> _DIRECTIONS FOR THIS TASK_
Every line of the data below is to be written out again exactly.

Stored data entries:

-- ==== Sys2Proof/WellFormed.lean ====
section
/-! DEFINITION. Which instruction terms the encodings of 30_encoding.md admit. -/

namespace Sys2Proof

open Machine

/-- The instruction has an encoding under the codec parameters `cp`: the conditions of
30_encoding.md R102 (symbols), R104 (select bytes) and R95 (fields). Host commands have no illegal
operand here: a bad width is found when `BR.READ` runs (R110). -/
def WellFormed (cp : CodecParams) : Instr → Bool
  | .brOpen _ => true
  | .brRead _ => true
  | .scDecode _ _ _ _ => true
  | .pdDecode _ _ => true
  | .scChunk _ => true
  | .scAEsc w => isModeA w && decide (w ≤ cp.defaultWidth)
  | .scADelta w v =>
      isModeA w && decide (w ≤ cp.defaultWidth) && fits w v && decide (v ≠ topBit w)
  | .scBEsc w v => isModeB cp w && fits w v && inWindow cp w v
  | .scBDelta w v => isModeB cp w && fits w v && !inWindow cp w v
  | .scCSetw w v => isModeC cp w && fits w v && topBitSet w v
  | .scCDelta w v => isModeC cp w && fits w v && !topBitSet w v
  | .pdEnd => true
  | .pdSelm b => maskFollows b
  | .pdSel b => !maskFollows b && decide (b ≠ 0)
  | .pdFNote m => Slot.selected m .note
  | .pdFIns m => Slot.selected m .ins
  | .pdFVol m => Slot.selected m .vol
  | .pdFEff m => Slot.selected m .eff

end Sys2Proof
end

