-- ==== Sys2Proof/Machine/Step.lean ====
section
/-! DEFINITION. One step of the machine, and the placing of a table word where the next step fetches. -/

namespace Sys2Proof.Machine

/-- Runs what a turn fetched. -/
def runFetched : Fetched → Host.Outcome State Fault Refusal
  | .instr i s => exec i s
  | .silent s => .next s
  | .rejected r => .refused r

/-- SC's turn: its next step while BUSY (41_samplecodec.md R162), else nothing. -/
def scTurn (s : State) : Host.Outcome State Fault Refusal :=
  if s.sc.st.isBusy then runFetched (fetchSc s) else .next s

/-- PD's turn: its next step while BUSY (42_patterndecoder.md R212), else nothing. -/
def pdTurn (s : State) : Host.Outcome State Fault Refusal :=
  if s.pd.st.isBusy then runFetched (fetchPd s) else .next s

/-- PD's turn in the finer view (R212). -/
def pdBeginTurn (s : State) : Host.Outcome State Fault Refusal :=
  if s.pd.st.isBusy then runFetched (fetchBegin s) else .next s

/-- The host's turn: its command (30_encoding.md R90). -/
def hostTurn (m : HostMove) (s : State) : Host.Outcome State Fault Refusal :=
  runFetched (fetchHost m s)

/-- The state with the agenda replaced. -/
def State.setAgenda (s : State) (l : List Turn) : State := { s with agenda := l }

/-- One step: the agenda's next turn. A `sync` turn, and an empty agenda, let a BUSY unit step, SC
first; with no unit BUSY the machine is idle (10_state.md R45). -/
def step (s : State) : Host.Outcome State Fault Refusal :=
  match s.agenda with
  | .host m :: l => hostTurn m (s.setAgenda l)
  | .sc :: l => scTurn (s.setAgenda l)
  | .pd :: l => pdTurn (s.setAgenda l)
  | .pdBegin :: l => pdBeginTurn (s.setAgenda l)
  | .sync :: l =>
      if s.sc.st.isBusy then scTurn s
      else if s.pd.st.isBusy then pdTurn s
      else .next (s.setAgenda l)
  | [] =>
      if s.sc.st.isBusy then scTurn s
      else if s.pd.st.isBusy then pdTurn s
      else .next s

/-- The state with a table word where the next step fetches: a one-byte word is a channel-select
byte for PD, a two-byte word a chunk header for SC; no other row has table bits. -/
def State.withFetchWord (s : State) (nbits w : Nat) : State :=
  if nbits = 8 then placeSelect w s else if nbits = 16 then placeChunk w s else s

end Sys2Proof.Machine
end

> _SOLUTION TO THIS TASK_
-- ==== Sys2Proof/WellFormed.lean ====
section
/-! DEFINITION. Which instruction terms the encodings of 30_encoding.md admit. -/

namespace Sys2Proof

open Machine

/-- The instruction has an encoding under the codec parameters `cp`: the conditions of
30_encoding.md R102 (symbols), R104 (select bytes) and R95 (fields). Host commands have no illegal
operand here: a bad width is found when `BR.READ` runs (R110). -/
def WellFormed (cp : CodecParams) : Instr → Bool
  | .brOpen _ => true
  | .brRead _ => true
  | .scDecode _ _ _ _ => true
  | .pdDecode _ _ => true
  | .scChunk _ => true
  | .scAEsc w => isModeA w && decide (w ≤ cp.defaultWidth)
  | .scADelta w v =>
      isModeA w && decide (w ≤ cp.defaultWidth) && fits w v && decide (v ≠ topBit w)
  | .scBEsc w v => isModeB cp w && fits w v && inWindow cp w v
  | .scBDelta w v => isModeB cp w && fits w v && !inWindow cp w v
  | .scCSetw w v => isModeC cp w && fits w v && topBitSet w v
  | .scCDelta w v => isModeC cp w && fits w v && !topBitSet w v
  | .pdEnd => true
  | .pdSelm b => maskFollows b
  | .pdSel b => !maskFollows b && decide (b ≠ 0)
  | .pdFNote m => Slot.selected m .note
  | .pdFIns m => Slot.selected m .ins
  | .pdFVol m => Slot.selected m .vol
  | .pdFEff m => Slot.selected m .eff

end Sys2Proof
end

-- ==== Sys2Proof/Machine/Step.lean ====
section
/-! DEFINITION. One step of the machine, and the placing of a table word where the next step fetches. -/

namespace Sys2Proof.Machine

/-- Runs what a turn fetched. -/
def runFetched : Fetched → Host.Outcome State Fault Refusal
  | .instr i s => exec i s
  | .silent s => .next s
  | .rejected r => .refused r

/-- SC's turn: its next step while BUSY (41_samplecodec.md R162), else nothing. -/
def scTurn (s : State) : Host.Outcome State Fault Refusal :=
  if s.sc.st.isBusy then runFetched (fetchSc s) else .next s

/-- PD's turn: its next step while BUSY (42_patterndecoder.md R212), else nothing. -/
def pdTurn (s : State) : Host.Outcome State Fault Refusal :=
  if s.pd.st.isBusy then runFetched (fetchPd s) else .next s

/-- PD's turn in the finer view (R212). -/
def pdBeginTurn (s : State) : Host.Outcome State Fault Refusal :=
  if s.pd.st.isBusy then runFetched (fetchBegin s) else .next s

/-- The host's turn: its command (30_encoding.md R90). -/
def hostTurn (m : HostMove) (s : State) : Host.Outcome State Fault Refusal :=
  runFetched (fetchHost m s)

/-- The state with the agenda replaced. -/
def State.setAgenda (s : State) (l : List Turn) : State := { s with agenda := l }

/-- One step: the agenda's next turn. A `sync` turn, and an empty agenda, let a BUSY unit step, SC
first; with no unit BUSY the machine is idle (10_state.md R45). -/
def step (s : State) : Host.Outcome State Fault Refusal :=
  match s.agenda with
  | .host m :: l => hostTurn m (s.setAgenda l)
  | .sc :: l => scTurn (s.setAgenda l)
  | .pd :: l => pdTurn (s.setAgenda l)
  | .pdBegin :: l => pdBeginTurn (s.setAgenda l)
  | .sync :: l =>
      if s.sc.st.isBusy then scTurn s
      else if s.pd.st.isBusy then pdTurn s
      else .next (s.setAgenda l)
  | [] =>
      if s.sc.st.isBusy then scTurn s
      else if s.pd.st.isBusy then pdTurn s
      else .next s

/-- The state with a table word where the next step fetches: a one-byte word is a channel-select
byte for PD, a two-byte word a chunk header for SC; no other row has table bits. -/
def State.withFetchWord (s : State) (nbits w : Nat) : State :=
  if nbits = 8 then placeSelect w s else if nbits = 16 then placeChunk w s else s

end Sys2Proof.Machine
end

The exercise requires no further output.